PBPK modeling approach offers the possibility of minimizing the animal studies and only using drug-related input parameters for PK predictions in humans. The evaluation of the prediction performance of different software packages as a function of data availability and software options, in a bottom-up approach, showed that predictions are not always within the acceptable range. Moreover, model prediction could not be improved with modeling strategies, but with unbiased parameters used to inform the model [111, 112]. ML is already available to generate unbiased and optimized parameters to be used in bottom-up PBPK modeling approach [113]. The top-down and middle-out approaches can also benefit from AI and ML. For example, AI can contribute to identifying all published PK data of the literature for a drug. Also, these approaches can contribute to optimizations of parameters in the middle-out approach such as tissue Kp values, specific enzyme intrinsic clearance values, or unbound fractions among others. Parameter optimization is particularly labour-intensive and typically not automated, relying heavily on the modeler’s expertise to identify the best-fit parameters. AI and ML could help in this process with ML algorithms. These technologies can test numerous combinations at a speed far beyond human capabilities. Therfore, AI could identify the optimal model configuration that best fits all available clinical data.
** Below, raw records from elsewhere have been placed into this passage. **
/-- SET ZONE TARGET and SET FAN FLOOR set, clamp or remove the host's figure. R20 and R51 with R168 and R170. That the
row is one WRITE frame, and what a frame does that begins while a READ frame is open, are the model's choice (log
entries 16 and 12). -/
def Obligations.ZoneTargetAndFanFloorSlips : Prop :=
  ∀ (s : State) (p : Image) (h : SlipHead) (zone action : Byte) (setpoint : Half) (fan floor : Byte),
    s.xmem.wf = true →
    s.takesNow h.slot = true →
    s.store.active = some p →
      ∃ t, exec (.setZoneTarget h zone action setpoint) s = .next t ∧
        (let sp : Int := setpoint.toInt
         let set : Bool := zone.toNat < 3 ∧ action = 1
         let release : Bool := zone.toNat < 3 ∧ action = 2
         let result : SlipResult :=
           if set then
             { code := .ok, detail := if -400 ≤ sp ∧ sp ≤ 600 then 0 else 1, payload := [] }
           else if release then SlipResult.ok else SlipResult.only .badParam
         t =
             { s with
               climate :=
                 { s.climate with
                   zones := tab 3 fun z =>
                     if z.val = zone.toNat ∧ (set = true ∨ release = true) then
                       { s.climate.zones[z] with override := if set then some (max (-400) (min 600 sp)) else none }
                     else s.climate.zones[z] }
               engine := s.engine.afterTake h.slot
               xmem := t.xmem } ∧
           s.xmem.slipDone h.slot (slipBody h 1 (zone :: action :: le16 setpoint.toNat)) result [] 0 t.xmem) ∧
        (∃ u, exec (.setFanFloor h fan floor) s = .next u ∧
          (let result : SlipResult :=
            if fan.toNat < 2 then { code := .ok, detail := if floor.toNat ≤ 100 then 0 else 1, payload := [] }
            else SlipResult.only .badParam
          u =
              { s with
                air :=
                  { s.air with
                    fans := tab 2 fun f =>
                      if f.val = fan.toNat then
                        { s.air.fans[f] with floor := if floor = 0 then none else some (min 100 floor.toNat) }
                      else s.air.fans[f] }
                engine := s.engine.afterTake h.slot
                xmem := u.xmem } ∧
            s.xmem.slipDone h.slot (slipBody h 2 [fan, floor]) result [] 0 u.xmem))

/-- REQUEST STOP takes a RUNNING rail into STOPPING, and is NOT_NOW elsewhere. R96 with R84, R104, R124 and R170. That
the row is one WRITE frame, and what a frame does that begins while a READ frame is open, are the model's choice (log
entries 16 and 12). -/
def Obligations.RequestStopBeginsAnOrderlyStop : Prop :=
  ∀ (s : State) (p : Image) (h : SlipHead) (delay : BitVec 32),
    s.xmem.wf = true →
    s.takesNow h.slot = true →
    s.store.active = some p →
      ∃ t, exec (.requestStop h delay) s = .next t ∧
        (s.rail.state = .running →
          t =
              { s with
                rail :=
                  { s.rail with
                    state := .stopping, stopRestart := min 86400 delay.toNat, sleepCount := 0
                    stopLimit := some (after s.time.slotCount (Profile.stopLimit p * 64)) }
                mon :=
                  { s.mon with
                    watchdog := if s.mon.watchdog = .expired then .expired else .dormant
                    stageEnd := if s.mon.watchdog = .expired then s.mon.stageEnd else none
                    stableEnd := none }
                engine := s.engine.afterTake h.slot, xmem := t.xmem } ∧
            t.xmem.peek 0x19 = 4 ∧ t.watchdogShown s.time.slotCount ∧
            s.xmem.slipDone h.slot (slipBody h 5 (le32 delay.toNat))
              { code := .ok, detail := if delay.toNat ≤ 86400 then 0 else 1, payload := [] }
              [(0x19, 2), (0x0B0, 2)] 0 t.xmem) ∧
        (s.rail.state ≠ .running →
          t = { s with engine := s.engine.afterTake h.slot, xmem := t.xmem } ∧
            s.xmem.slipDone h.slot (slipBody h 5 (le32 delay.toNat)) (SlipResult.only .notNow) [] 0 t.xmem)

/-- REQUEST RESTART: WARM enters RESETTING, COLD cuts into COOLDOWN, both with a record. R97 with R78, R86, R94, R95,
R104, R118, R119, R122 and R124. That the row is one WRITE frame, and what a frame does that begins while a READ frame
is open, are the model's choice (log entries 16 and 12). -/
def Obligations.RequestRestartResetsOrCuts : Prop :=
  ∀ (s : State) (p : Image) (h : SlipHead) (mode : Byte),
    s.xmem.wf = true →
    s.takesNow h.slot = true →
    s.store.active = some p →
      ∃ t, exec (.requestRestart h mode) s = .next t ∧
        (let valid : Bool := mode = 1 ∨ mode = 2
         (valid = false →
             t = { s with engine := s.engine.afterTake h.slot, xmem := t.xmem } ∧
               s.xmem.slipDone h.slot (slipBody h 6 [mode]) (SlipResult.only .badParam) [] 0 t.xmem) ∧
           (valid = true → s.rail.state ≠ .running →
             t = { s with engine := s.engine.afterTake h.slot, xmem := t.xmem } ∧
               s.xmem.slipDone h.slot (slipBody h 6 [mode]) (SlipResult.only .notNow) [] 0 t.xmem)) ∧
        (mode = 2 → s.rail.state = .running →
          t.mon.ladderIndex = s.mon.ladderIndex ∧
            s.recordAdded s.time.slotCount .hostRequest .cold s.mon.ladderIndex .running t ∧
            s.railWentOff (some (true, Profile.minimumOff p * 64)) s.time.slotCount t ∧
            t =
                { s with
                  rail := t.rail, mon := t.mon, climate := t.climate
                  engine := s.engine.afterTake h.slot, xmem := t.xmem } ∧
            s.xmem.slipDone h.slot (slipBody h 6 [mode]) SlipResult.ok cutBytes Cause.restartNote.bit t.xmem) ∧
        (mode = 1 → s.rail.state = .running →
          t.rail =
              { s.rail with
                state := .resetting
                hrst := if Profile.resetDelay p = 0 then true else s.rail.hrst
                resetDelay :=
                  if Profile.resetDelay p = 0 then none
                  else some (after s.time.slotCount (Profile.resetDelay p))
                resetWidth :=
                  if Profile.resetDelay p = 0 then some (after s.time.slotCount (Profile.resetWidth p))
                  else s.rail.resetWidth } ∧
            t.mon.ladderIndex = s.mon.ladderIndex ∧
            s.recordAdded s.time.slotCount .hostRequest .warm s.mon.ladderIndex .running t ∧
            s.monitorReset p t ∧ t.watchdogShown s.time.slotCount ∧ s.hostCleared p Cause.restartNote.bit t ∧
            t.engine.served = true ∧ t.xmem.peek 0x19 = 5)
ML is still evolving, so that its contribution to advances in MIPD is still scarce. Few ML models have been developed for tacrolimus in renal transplantation with good predictions in both cases. Tang et al [114] used ML to predict stable dose in a large Chinese cohort (N = 1,045 recruited patients, 80% used for the derivation cohort and 20% used for the validation cohort). Among all the ML models, regression tree performed best in both derivation and validation cohorts. Covariates statistically significant in the derivation cohort were CYP3A5 genotype, hypertension and use of omeprazole. Sanchez-Herrero et al also applied ML to predict tacrolimus blood concentrations in a paediatric cohort of renal transplant patients (N = 21) [115]. The ExtraTrees Regressor algorithm had superior performance than the other algorithms tested. In both studies the authors reported acceptable values of metrics used to evaluate the accuracy of predictions. Woillard et al investigated whether ML models (Xgboost) accurately estimated tacrolimus AUC in transplant patients using sparse concentration data [116] and also explored the training of Xgboost ML models on simulated tacrolimus concentration-time profiles [117]. Xgboost machine learning models trained on simulated concentration-time profiles from literature PopPK models enable precise tacrolimus AUC estimation based on sparse concentration data. Further studies are still required to advance on the application of ML on MIPD.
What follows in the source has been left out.